• [What is required] Please show every line from the entries that carries the word "issued".

• [Data to use]
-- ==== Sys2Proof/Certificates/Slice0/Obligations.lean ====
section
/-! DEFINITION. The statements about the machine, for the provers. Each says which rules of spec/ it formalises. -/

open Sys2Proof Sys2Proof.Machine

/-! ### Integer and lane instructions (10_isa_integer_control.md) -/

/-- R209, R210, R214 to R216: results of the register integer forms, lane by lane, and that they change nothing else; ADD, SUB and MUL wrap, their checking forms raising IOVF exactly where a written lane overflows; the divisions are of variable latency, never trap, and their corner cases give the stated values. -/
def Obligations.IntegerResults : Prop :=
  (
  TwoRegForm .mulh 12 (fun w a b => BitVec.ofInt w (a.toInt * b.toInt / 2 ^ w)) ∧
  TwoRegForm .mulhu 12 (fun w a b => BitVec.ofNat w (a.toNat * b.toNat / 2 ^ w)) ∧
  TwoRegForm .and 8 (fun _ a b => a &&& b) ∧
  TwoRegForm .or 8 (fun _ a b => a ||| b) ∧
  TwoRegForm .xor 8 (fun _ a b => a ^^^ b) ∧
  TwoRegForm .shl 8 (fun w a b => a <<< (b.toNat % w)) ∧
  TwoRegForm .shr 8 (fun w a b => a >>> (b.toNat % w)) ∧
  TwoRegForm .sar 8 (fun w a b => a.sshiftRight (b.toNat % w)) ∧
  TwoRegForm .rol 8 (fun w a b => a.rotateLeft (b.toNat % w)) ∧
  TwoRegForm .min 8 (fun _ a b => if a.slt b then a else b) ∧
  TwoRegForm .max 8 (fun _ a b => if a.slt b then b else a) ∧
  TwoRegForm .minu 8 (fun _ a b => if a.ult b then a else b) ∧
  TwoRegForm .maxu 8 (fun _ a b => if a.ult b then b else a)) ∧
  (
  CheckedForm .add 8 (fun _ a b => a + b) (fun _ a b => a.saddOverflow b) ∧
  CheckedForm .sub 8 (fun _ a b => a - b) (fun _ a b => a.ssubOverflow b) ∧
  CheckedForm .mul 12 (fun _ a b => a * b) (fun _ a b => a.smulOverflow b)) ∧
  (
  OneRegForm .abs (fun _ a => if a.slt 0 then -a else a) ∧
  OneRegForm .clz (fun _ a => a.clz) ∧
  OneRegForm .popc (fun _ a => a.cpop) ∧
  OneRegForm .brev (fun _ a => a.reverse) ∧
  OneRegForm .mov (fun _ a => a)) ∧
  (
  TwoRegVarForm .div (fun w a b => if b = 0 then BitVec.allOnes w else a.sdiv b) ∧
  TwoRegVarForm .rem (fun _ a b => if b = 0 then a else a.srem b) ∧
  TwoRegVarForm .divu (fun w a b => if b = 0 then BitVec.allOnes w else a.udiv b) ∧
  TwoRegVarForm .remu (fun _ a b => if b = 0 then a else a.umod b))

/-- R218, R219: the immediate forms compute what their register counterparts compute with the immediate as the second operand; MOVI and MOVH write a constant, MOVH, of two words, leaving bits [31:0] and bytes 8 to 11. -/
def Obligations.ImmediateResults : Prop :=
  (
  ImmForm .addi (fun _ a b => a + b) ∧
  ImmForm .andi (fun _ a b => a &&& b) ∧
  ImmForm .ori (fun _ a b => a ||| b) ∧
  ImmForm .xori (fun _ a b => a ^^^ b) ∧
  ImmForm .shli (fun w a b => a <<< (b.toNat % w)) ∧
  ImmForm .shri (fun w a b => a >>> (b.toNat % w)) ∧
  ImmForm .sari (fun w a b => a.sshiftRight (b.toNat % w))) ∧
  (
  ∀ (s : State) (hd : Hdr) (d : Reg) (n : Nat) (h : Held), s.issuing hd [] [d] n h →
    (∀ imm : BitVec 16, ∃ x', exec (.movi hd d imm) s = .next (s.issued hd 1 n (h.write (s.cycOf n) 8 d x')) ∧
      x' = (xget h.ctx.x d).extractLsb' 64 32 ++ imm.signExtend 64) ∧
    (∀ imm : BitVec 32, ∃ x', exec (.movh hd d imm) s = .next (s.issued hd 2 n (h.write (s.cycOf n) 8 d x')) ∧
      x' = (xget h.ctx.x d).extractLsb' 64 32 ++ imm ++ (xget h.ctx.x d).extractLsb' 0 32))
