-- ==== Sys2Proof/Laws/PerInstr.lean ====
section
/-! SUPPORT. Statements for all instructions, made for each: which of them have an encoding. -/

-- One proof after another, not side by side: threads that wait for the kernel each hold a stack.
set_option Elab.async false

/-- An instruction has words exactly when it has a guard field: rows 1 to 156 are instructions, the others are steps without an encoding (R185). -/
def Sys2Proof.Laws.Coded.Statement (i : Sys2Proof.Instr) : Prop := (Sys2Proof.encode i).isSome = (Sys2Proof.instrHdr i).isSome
* * *
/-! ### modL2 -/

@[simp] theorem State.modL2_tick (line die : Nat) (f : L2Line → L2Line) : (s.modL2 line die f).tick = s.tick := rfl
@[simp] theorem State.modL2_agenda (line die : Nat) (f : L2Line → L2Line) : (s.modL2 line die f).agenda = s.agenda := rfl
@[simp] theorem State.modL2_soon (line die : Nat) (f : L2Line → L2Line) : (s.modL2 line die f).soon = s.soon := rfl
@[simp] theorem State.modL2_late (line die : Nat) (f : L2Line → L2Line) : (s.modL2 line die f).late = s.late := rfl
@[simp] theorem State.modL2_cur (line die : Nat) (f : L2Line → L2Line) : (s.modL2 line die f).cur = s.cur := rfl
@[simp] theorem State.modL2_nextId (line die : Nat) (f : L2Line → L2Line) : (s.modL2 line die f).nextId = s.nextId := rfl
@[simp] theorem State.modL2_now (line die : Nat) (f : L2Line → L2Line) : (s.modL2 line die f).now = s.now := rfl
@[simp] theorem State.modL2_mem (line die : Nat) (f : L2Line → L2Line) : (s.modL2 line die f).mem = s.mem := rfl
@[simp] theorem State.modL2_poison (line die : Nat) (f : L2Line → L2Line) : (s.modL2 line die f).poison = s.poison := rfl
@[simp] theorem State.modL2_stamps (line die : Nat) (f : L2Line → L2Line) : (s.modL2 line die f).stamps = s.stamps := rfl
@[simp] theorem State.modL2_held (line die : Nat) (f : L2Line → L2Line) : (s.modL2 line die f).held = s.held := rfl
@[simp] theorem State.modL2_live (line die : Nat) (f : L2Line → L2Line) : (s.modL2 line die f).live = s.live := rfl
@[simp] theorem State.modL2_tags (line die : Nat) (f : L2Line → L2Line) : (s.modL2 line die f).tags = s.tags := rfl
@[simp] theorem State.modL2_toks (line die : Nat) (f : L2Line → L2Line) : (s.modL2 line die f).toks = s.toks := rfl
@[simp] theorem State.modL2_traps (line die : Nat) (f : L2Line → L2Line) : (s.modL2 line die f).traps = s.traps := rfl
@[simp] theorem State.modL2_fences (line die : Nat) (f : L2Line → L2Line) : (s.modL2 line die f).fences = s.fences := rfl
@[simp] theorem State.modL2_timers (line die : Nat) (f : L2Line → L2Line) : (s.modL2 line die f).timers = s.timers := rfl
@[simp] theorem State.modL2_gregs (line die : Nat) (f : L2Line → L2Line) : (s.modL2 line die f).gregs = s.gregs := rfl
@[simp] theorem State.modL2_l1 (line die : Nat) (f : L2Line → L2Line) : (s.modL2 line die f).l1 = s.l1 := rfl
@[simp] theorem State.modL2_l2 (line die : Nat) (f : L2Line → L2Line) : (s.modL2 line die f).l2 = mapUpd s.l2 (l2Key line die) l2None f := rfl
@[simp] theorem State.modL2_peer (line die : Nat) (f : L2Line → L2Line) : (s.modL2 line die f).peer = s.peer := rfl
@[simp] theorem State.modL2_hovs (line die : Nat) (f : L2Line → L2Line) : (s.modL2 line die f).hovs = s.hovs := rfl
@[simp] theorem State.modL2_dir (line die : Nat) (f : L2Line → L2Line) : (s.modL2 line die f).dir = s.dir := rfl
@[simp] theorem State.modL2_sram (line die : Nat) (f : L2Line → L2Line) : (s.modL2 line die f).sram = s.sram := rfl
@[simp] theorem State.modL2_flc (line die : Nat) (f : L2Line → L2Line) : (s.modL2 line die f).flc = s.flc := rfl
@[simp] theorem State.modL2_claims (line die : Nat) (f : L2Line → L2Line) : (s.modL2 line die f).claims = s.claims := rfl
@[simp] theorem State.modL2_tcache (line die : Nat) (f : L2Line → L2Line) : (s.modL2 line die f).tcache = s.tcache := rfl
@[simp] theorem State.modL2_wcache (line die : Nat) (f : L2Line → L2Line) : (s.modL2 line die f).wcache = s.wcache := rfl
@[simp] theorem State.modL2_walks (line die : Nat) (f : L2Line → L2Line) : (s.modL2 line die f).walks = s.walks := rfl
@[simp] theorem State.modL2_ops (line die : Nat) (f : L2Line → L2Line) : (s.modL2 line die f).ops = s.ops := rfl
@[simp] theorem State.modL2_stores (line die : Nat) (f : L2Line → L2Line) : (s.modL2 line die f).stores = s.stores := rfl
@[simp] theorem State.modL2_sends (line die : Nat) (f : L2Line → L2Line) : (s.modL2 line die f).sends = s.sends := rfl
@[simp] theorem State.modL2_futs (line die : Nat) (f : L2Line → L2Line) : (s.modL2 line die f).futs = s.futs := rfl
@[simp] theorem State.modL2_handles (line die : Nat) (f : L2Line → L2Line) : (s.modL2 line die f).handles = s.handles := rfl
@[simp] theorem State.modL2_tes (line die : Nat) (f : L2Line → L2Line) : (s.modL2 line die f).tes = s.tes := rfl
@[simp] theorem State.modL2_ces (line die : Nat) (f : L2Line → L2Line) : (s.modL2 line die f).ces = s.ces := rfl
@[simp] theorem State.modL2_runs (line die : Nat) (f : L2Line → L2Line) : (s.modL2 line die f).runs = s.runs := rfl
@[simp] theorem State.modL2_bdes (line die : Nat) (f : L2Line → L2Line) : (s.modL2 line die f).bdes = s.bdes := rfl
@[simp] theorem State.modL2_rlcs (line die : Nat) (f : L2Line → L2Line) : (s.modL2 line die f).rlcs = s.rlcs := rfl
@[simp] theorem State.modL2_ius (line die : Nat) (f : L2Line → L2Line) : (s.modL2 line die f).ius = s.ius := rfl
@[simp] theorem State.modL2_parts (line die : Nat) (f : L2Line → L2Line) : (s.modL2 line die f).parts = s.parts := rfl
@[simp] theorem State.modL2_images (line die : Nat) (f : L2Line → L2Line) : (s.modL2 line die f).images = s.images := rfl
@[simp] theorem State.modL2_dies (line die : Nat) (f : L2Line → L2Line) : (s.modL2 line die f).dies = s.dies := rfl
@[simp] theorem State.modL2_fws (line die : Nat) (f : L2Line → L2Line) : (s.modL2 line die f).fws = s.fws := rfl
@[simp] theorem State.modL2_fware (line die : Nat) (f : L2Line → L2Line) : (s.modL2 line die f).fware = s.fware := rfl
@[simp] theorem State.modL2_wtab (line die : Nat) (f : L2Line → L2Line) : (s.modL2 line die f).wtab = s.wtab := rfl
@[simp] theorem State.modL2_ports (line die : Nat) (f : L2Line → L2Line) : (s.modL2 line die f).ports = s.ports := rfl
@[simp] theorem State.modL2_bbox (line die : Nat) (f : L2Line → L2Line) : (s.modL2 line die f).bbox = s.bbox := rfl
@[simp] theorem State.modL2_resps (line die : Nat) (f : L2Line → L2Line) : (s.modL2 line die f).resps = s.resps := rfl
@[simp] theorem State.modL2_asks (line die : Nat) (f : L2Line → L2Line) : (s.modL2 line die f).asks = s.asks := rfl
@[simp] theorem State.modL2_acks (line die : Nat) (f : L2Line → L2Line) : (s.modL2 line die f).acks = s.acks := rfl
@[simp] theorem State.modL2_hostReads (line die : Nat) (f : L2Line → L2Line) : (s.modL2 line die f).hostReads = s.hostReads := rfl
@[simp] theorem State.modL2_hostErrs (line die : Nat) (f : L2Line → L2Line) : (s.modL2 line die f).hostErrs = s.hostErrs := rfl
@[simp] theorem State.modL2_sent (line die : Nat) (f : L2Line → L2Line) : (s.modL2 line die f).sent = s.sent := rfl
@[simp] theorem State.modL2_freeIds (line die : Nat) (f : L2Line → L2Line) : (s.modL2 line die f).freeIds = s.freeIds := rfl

• [Output of the exercise]
    (∀ imm : BitVec 16, ∃ x', exec (.movi hd d imm) s = .next (s.issued hd 1 n (h.write (s.cycOf n) 8 d x')) ∧
    (∀ imm : BitVec 32, ∃ x', exec (.movh hd d imm) s = .next (s.issued hd 2 n (h.write (s.cycOf n) 8 d x')) ∧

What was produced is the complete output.